Been nice knowing you Drewster.


----------



## Glenn (Jun 14, 2008)

Tempting


----------



## Steve7 (Dec 19, 2014)

Edited


----------



## Eyedee (Sep 13, 2010)

An interesting post BUT who the hell is Orla Kiely and why is she "important", I've never heard of her.

Ian


----------



## Sk8-bizarre (Jan 22, 2015)

Dunno but sounds like something my better half would be into. The amount of vintage and other styled clutter we have with her incomplete projects is something I can call on to justify my own!


----------



## Drewster (Dec 1, 2013)

Eyedee said:


> An interesting post BUT who the hell is Orla Kiely and why is she "important", I've never heard of her.
> 
> Ian


That's because you are not <ahem> Trendy!!!</ahem>

Orla Kiely is a sort of up market (and therefore expensive) Cath Kidston...

ie Twee and flowery designs on "everything".....

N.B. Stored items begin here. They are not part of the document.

-- ==== Sys2Proof/Certificates/Slice0/Obligations.lean ====
section
/-! DEFINITION. The statements about the block, each as a proposition. Every command ends in a next state that the block's pins have
followed (State.settle), so a result is an equation with `.next` of a settled state. State.replied is a quiet port's request
answered and nothing else changed; State.heard is a request at the head of a quiet port's queue. -/

open Sys2Proof Sys2Proof.Machine

/-! ### The step and the queue of commands -/

/-- A step takes the command at the front of the queue and is its effect on the state with the queue's rest; on an empty queue the
block idles (log entry 1). Every command ends in a next state and leaves the queue of commands as it stands. -/
def Obligations.StepTakesTheFrontCommand : Prop :=
  ∀ s : State,
    (∀ c rest, s.pending = c :: rest → step s = exec c (s.withPending rest)) ∧
      (s.pending = [] → step s = .next s) ∧ ∀ c, ∃ t, exec c s = .next t ∧ t.pending = s.pending

/-! ### Device reset -/

/-- DEVICE_RESET leaves every block at the values of its reset table (R37, R53, R73, R94, R111, R134, R148), and every link at those
of R17 with the selects as they stand at the release of RESET_N. -/
def Obligations.DeviceResetLeavesTheResetValues : Prop :=
  ∀ (s : State) (sel0 sel1 sel2 sel3 : Bool), ∃ t, exec (.deviceReset sel0 sel1 sel2 sel3) s = .next t ∧
    (∀ n, t.session n = ⟨.closed, 0, 0, .none, none, .none⟩) ∧
    (t.scan.timing = none ∧ t.scan.frame = 0 ∧ t.scan.pos = none ∧ t.scan.budget = 0 ∧
      t.pins.panel = ⟨false, false, false, false, 0⟩) ∧
    ((∀ i, tget t.surfaces.slots i = ⟨0, none⟩) ∧ t.surfaces.freePages = List.range 4096 ∧
      (∀ n, tget t.surfaces.pageCount n = 0 ∧ tget t.surfaces.surfCount n = 0) ∧ poolUse t.surfaces.pageCount = 0) ∧
    ((∀ n, tget t.drawing.queues n = [] ∧ tget t.drawing.issued n = 0 ∧ tget t.drawing.completed n = 0) ∧
      t.drawing.inFlight = none ∧ t.drawing.engineState = .idle ∧ t.drawing.pointer = 0) ∧
    ((∀ w, tget t.layouts.owners w = none ∧ tget t.layouts.gens w = 0) ∧ (∀ n, tget t.layouts.winCount n = 0) ∧
      (∀ k, t.layouts.applied.bands.list k = [] ∧ t.layouts.projected.bands.list k = []) ∧
      t.layouts.appliedLoad = [] ∧ t.layouts.projectedLoad = [] ∧ peak t.layouts.appliedLoad = 0 ∧
      peak t.layouts.projectedLoad = 0) ∧
    t.layouts.commits = [] ∧ t.layouts.holder = none ∧ t.layouts.waiting = [] ∧
    (∀ n, (t.link n).requests = [] ∧ (t.link n).responses = [] ∧ (t.link n).events = [] ∧
      (t.link n).flags = ⟨false, false, false⟩ ∧ (t.link n).seq = 0 ∧ (t.link n).out = none ∧ (t.link n).dout = none ∧
      tget t.pins.attention n = false) ∧
    (t.link 0).trans = (if sel0 then .ignored else .idle) ∧ (t.link 1).trans = (if sel1 then .ignored else .idle) ∧
    (t.link 2).trans = (if sel2 then .ignored else .idle) ∧ (t.link 3).trans = (if sel3 then .ignored else .idle)

/-- The state right after reset meets every condition of Safety.lean. Its memory lists nothing (log entry 7) and its links are IDLE
(log entry 15). -/
def Obligations.ResetMeetsEveryCondition : Prop :=
  Memory.wf State.reset.mem = true ∧ State.reset.queuesBounded ∧ State.reset.scan.sound ∧ State.reset.drawing.sound ∧
    State.reset.layouts.tokenSound ∧ State.reset.recordsOwned ∧ State.reset.loadsSound ∧
    State.reset.layouts.projected.stackSound ∧ State.reset.layouts.alertSound ∧ State.reset.surfaces.pagesSound ∧
    State.reset.surfaces.accountsSound ∧ State.reset.layouts.countsSound ∧ State.reset.presentationSound

/-! ### Conditions that every step keeps -/

/-- Frame memory keeps its canonical form. -/
def Obligations.MemoryStaysCanonical : Prop :=
  ∀ s t : State, Memory.wf s.mem = true → step s = .next t → Memory.wf t.mem = true

/-- No queue of a link grows over its depth, and a CLOSING port's head waits for the teardown with the response queue empty. -/
def Obligations.QueuesStayBounded : Prop :=
  ∀ s t : State, s.queuesBounded → step s = .next t → t.queuesBounded

/-- The timing record stays valid and the line position inside its frame. -/
def Obligations.ScanStaysSound : Prop := ∀ s t : State, s.scan.sound → step s = .next t → t.scan.sound

/-- Job queues stay their own ports', with at most 4 jobs of a port queued or in flight. -/
def Obligations.JobsStayBounded : Prop := ∀ s t : State, s.drawing.sound → step s = .next t → t.drawing.sound

/-- The waiting list never holds a port twice, the holder, or anyone while there is no holder. -/
def Obligations.AlertTokenStaysSound : Prop :=
  ∀ s t : State, s.layouts.tokenSound → step s = .next t → t.layouts.tokenSound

To be honest OK is normally still decent quality and not quite as mass market ubiquitous as CK - although printing her designs on instant coffee is possibly heading in a downwards direction.....


----------



## Drewster (Dec 1, 2013)

Sk8-bizarre said:


> Dunno but sounds like something my better half would be into. The amount of vintage and other styled clutter we have with her incomplete projects is something I can call on to justify my own!

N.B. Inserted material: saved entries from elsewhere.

theorem Kept.release (k : Kept P) (s : State) (n : Port) (h : P s) : P (s.release n) := by
  unfold State.release
  split
  · exact h
  · exact k.selectInactive _ _ h
  · exact k.selectInactive _ _ h

theorem Kept.transact (k : Kept P) (s : State) (n : Port) (r : Request) (h : P s) : P (s.transact n r) :=
  k.selectInactive _ _ (k.mapLink _ _ _ (k.selectActive _ _ (k.release _ _ h)))

theorem Kept.jobCompletion (k : Kept P) (s : State) (h : P s) : P s.jobCompletion := by
  unfold State.jobCompletion
  split
  · exact h
  · unfold State.examineWaiting
    split
    · exact k.examine _ _ (k.completeJob _ h)
    · exact k.completeJob _ h

theorem Kept.settle (k : Kept P) (s : State) (h : P s) : P s.settle := k.pins _ _ h

/-- Every command ends in a next state, and keeps a condition that the named operations keep. -/
theorem Kept.exec (k : Kept P) (c : Instr) (s t : State) (h : P s) (e : exec c s = .next t) : P t := by
  have key : ∀ u : State, P u → settled u = .next t → P t := by
    intro u hu he
    have : u.settle = t := by unfold settled at he; injection he
    exact this ▸ k.settle _ hu
  cases c <;> simp only [Sys2Proof.Machine.exec] at e
  case selectActive n => exact key _ (k.selectActive _ _ h) e
  case selectInactive n => exact key _ (k.selectInactive _ _ h) e
  case deviceReset a b c d => exact key _ (k.reset _ _ _ _ _ h) e
  case frameBoundary => exact key _ (k.frameBoundary _ h) e
  case stale w =>
    refine key (s.becomeStale w) ?_ e
    unfold State.becomeStale
    split
    · exact k.frameBoundary _ h
    · exact h
  case jobCompletion => exact key _ (k.jobCompletion _ h) e
  case pixelClock => exact key _ (k.pixelClock _ h) e
  case byteClocked n di => exact key _ (k.mapLink _ _ _ h) e
  all_goals exact key _ (k.transact _ _ _ h) e

/-- A condition that the named operations keep, and that does not look at the queue of commands, is kept by every step. -/
theorem Kept.step (k : Kept P) (hq : ∀ s q, P s → P (s.withPending q)) (s t : State) (h : P s)
    (e : step s = .next t) : P t := by
  unfold Sys2Proof.Machine.step at e
  split at e
  · injection e with e; exact e ▸ h
  · exact k.exec _ _ _ (hq _ _ h) e

end Sys2Proof.Machine
end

Vintage/Retro rules my life!!!!

Not only does Mrs D love the stuff she buys and sells tons of it....

Some she "up cycles" - "shabby chic" or just plain "cleans it up" some she describes "properly" to make it worth load more!!!!

e.g. She picked up a couple of "Old bedside tables" for a tenner....

Quick polish and she can sell the "Pair of Vintage/Retro 1970s G-Plan bedside tables" for literally £££s (possibly upto £300)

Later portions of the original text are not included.